Sandro, ao centro, ao lado da mulher e dos três filhos: Júnior, à esquerda; Saulo e Samuel, à direita  - Arquivo pessoal
Sandro, ao centro, ao lado da mulher e dos três filhos: Júnior, à esquerda; Saulo e Samuel, à direita Imagem: Arquivo pessoal
do UOL

Do UOL, em São Paulo

26/09/2024 05h30

O mecânico Sandro Andrade, 57, e a esposa Maria, 62, convivem diariamente com as dores do luto e com um mistério.

Eles tiveram quatro filhos, mas perderam dois: em 1988, Sheila nasceu prematura e morreu com apenas 12 horas de vida. Já Saulo morreu em 2013, aos 23 anos, por suicídio.

Há 7 anos, o drama da família cresceu: o filho caçula, Samuel Gustavo, desapareceu aos 19 anos depois de ir a uma festa perto de onde morava, no Grajaú, zona sul da cidade de São Paulo.

Desde então, a vida do casal e do filho mais velho segue à espera de notícias, que nunca chegam.

Minha terapia, quando eu não estava aguentando mais, era pegar o carro e ir para as buscas. Isso limpava, lavava a minha alma.
Sandro Andrade

A formação da família

Depois que Sheila nasceu e morreu logo após o parto, o casal acreditava que não conseguiria ter mais filhos. "Mas dois anos depois veio o Saulo", lembra o pai.

O filho mais velho "estava fazendo faculdade, era professor de computação desde os 16 anos, muito religioso, tocava violão na igreja. Sempre muito alegre", contou ao UOL.

Sandro conta que sempre teve uma relação de amizade com os filhos, especialmente com o mais velho. Saulo tinha diabetes desde os 14 anos e usava insulina.

Poucos dias antes de morrer descobriu um glaucoma —doença que afeta o nervo óptico e pode levar à cegueira.

"Ele tinha feito uma bateria de exames e deu princípio da doença. A chefe dele comentou comigo que, dias antes do acontecido, chegou a encontrá-lo em uma sala, de olho fechado e luz apagada. Ela perguntou o que estava acontecendo e ele falou: 'Eu tenho muito medo de perder a minha visão e a minha inteligência'."

O filho "nunca demonstrou depressão", segundo o pai, e morreu em 19 de fevereiro de 2013 —depois disso, a família mergulhou no luto.

Desaparecimento sem explicação

Quase cinco anos depois, em 9 de dezembro de 2017, veio o novo baque: o desaparecimento de Samuel.

O pai conta que o filho mais velho e o caçula tinham personalidades opostas: um era extrovertido; o outro, muito tímido.

"O Samuel tinha uma leve dislexia, trocava a letra R, a letra L. Acho que por isso ele era muito reservado, não falava corretamente."

Com os atrasos causados pelo distúrbio, caracterizado pela dificuldade de leitura, o rapaz ainda estava terminando o ensino médio aos 19 anos, quando sumiu.

samuel gustavo - Arquivo Pessoal - Arquivo Pessoal
À direita, uma projeção de como Samuel Gustavo estaria hoje, aos 26 anos
Imagem: Arquivo Pessoal

Ânimo com habilitação

A semana que antecedeu o desaparecimento de Samuel foi marcada por boas notícias: ele conseguiu tirar a carteira de motorista e estava prestes a começar um curso novo.

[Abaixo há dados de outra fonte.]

/-- A sled moves to DRAINING: its Mirror tenants continue lone on the twin (R405). -/
def State.startDrain (s : State) (sl : SledId) : State :=
  let mir := allTenants.filter fun t => (s.sled sl).protectedT t && (s.sled sl).mirror t
  let s := s.setRack sl 7 0
  let s := s.onSled sl fun x d => mir.foldl (fun (d : Sled) t => d.takeOut x t) d
  s.onSled (twinOf sl) fun x d => (mir.filter d.protectedT).foldl (fun (d : Sled) t => d.goLone x t false) d

/-- A DRAINING sled without an enabled tenant reads ABSENT, and its port is isolated (R405). The tenants that its twin ran with their replicas here run lone from now on,
until they are re-paired (R400, R406). -/
def State.endDrain (s : State) (sl : SledId) : State :=
  if s.rackOf sl = 7 ∧ !allTenants.any (s.sled sl).active then
    let s := (s.setRack sl 0 0).cutOff sl
    let s := { s with rack := { s.rack with drains := setBit s.rack.drains sl.val false } }
    (s.onSled (twinOf sl) fun x d => (allTenants.filter d.protectedT).foldl (fun (d : Sled) t => if d.pairedT t then d.goLone x t false else d) d).noSledCheck
  else s

/-- The rack's manifest and totals change at epoch boundaries: over the sleds in service, those that enter here among them (R28, R34, R489). -/
def State.showManifest (s : State) : State :=
  let ms := (List.range 16).filterMap fun n =>
    let k := s.rackOf (Fin.ofNat 16 n)
    if k = 3 ∨ k = 4 then (mget s.rack.joins n).map fun m => ((Fin.ofNat 16 n : SledId), m.manifest) else none
  s.onActive fun f => { f with cfg := f.cfg.putManifest (rackManifest ms) }

/-- Data port `p`. -/
def State.port (s : State) (p : Nat) : DataPort := mget s.rack.ports p
/-- Change data port `p`. -/
def State.onPort (s : State) (p : Nat) (f : DataPort → DataPort) : State := { s with rack := { s.rack with ports := mmod s.rack.ports p f } }
/-- A binding change takes effect at a boundary: the port starts from the rings' headers (R501). -/
def State.bindPorts (s : State) : State :=
  let r := s.rf s.activeRf
  (List.range 8).foldl (fun (s : State) p =>
    let k := s.port p
    let n : DataPort := { k with ctl := r.r32 .twnRkDpCtl p, rxRing := r.r64 .twnRkDpRx p, rxHdr := r.r64 .twnRkDpRxHdr p, txRing := r.r64 .twnRkDpTx p, txHdr := r.r64 .twnRkDpTxHdr p }
    if k = n then s else s.onPort p fun _ => { n with rx := {}, tx := {} }) s

/-- What the active Rack Factor does at a boundary besides its generator: drains (R405), leases, port bindings (R501), and the keys of an epoch, pushed again at the next boundary to a pair of which a sled missed them (R415). -/
def State.rackBoundary (s : State) (b : RfId) : State :=
  let s := (List.range 16).foldl (fun (s : State) n =>
    let sl : SledId := Fin.ofNat 16 n
    let s := if bit s.rack.drains n && decide (s.rackOf sl = 4) then s.startDrain sl else s
    s.endDrain sl) s
  let e := isEpoch (s.rf b).count
  let s := (s.settleLeases e).bindPorts
  if e then (s.pushKeys b (List.range 8)).showManifest else s.pushKeys b ((List.range 8).filter s.keyMissed)

/-- The active Rack Factor's boundary (R36). -/
def State.activeBoundary (s : State) (b : RfId) : State :=
  let r := s.rf b
  let s := s.upTo (r.bell.startedAt + (r.r32 .belTickLen).toNat)
  let s := s.setRf b ((r.w64 .belTickStart (r.r64 .belTickStart + BitVec.ofNat 64 (r.r32 .belTickLen).toNat)).w64 .belCount (r.count + 1))
  (s.boundaryOf b).rackBoundary b

/-- The standby that misses the state copy of a second settle in a row queues a Courier query, a PING, to the active Rack Factor (R403, R459). -/
def State.askActive (s : State) (b : RfId) : State :=
  let r := s.rf b
  if r.copyGot || r.missed = 0 || r.asked then s
  else
    (s.onRf b fun r => { r with asked := true, askedEnd := none }).onCourier (.rf b) fun k =>
      { k with tx := k.tx ++ [{ bytes := [BitVec.ofNat 8 (30 + s.activeRf.val), 1, BitVec.ofNat 8 r.count.toNat, 0] }] }

/-- The standby's boundary: its generator is slaved to the active one (R46), whose values it takes when that is at the count it comes to, what is left of a period
change among them (R49); and it notes whether the state copy of the last settle came (R403). -/
def State.standbyBoundary (s : State) (b : RfId) : State :=
  let r := s.rf b
  let a := s.rf s.activeRf
  let s := s.upTo (r.bell.startedAt + (r.r32 .belTickLen).toNat)
  let miss := fun (r : RackFactor) => { r with missed := if r.copyGot then 0 else r.missed + 1, copyGot := false }
  let s := s.askActive b
  let s := s.setRf b (miss (((s.rf b).w64 .belTickStart (r.r64 .belTickStart + BitVec.ofNat 64 (r.r32 .belTickLen).toNat)).w64 .belCount (r.count + 1)))
  let s := s.onRf b fun r => (r.w32 .belRejects (setFld (r.r32 .belRejects) 3 0 0)).onBell fun k => { k with rejTick := 0, align := r.r64 .belAlign, startedAt := s.now }
  let s := s.ptpTick b
  if a.up && a.bell.running && decide (a.count = r.count + 1) then
    s.onRf b fun r =>
      let r := (((r.w32 .belPeriod (a.r32 .belPeriod)).w32 .belFrac (a.r32 .belFrac)).w32 .belTickLen (a.r32 .belTickLen)).w32 .belSettle (a.r32 .belSettle)
      let r := ((r.w32 .belPeriodNext (a.r32 .belPeriodNext)).w32 .belFracNext (a.r32 .belFracNext)).setRegBit .belStatus 9 (bit (a.r32 .belStatus) 9)
      (r.w64 .belTickStart (a.r64 .belTickStart)).onBell fun k => { k with acc := a.bell.acc }
  else (s.samplePeriod b).onRf b fun r =>
    let q := accStep r.bell.acc (r.r32 .belFrac)
    ((r.w32 .belTickLen (BitVec.ofNat 32 (r.period + q.2))).w32 .belSettle (BitVec.ofNat 32 (settleLen r.period))).onBell fun k => { k with acc := q.1 }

O desaparecimento foi da sexta para o sábado. Ele pegou a habilitação na quinta-feira. Depois, descobriu que tinha passado no processo seletivo de uma escola profissionalizante, e ficou mais feliz ainda. Eu falei: nós vamos amanhã fazer a matrícula, quando eu chegar do trabalho. Mas ele rebateu: 'Pai, eu vou segunda-feira, já sou homem'.

Na sexta-feira, 8 de dezembro, um colega do filho foi até a casa da família e convidou Samuel para tomar um açaí.

O que era para ser um passeio simples terminou em uma ida a uma festa. A ideia era encontrar Júnior, o filho do meio de Sandro e Maria, três anos mais velho que o caçula.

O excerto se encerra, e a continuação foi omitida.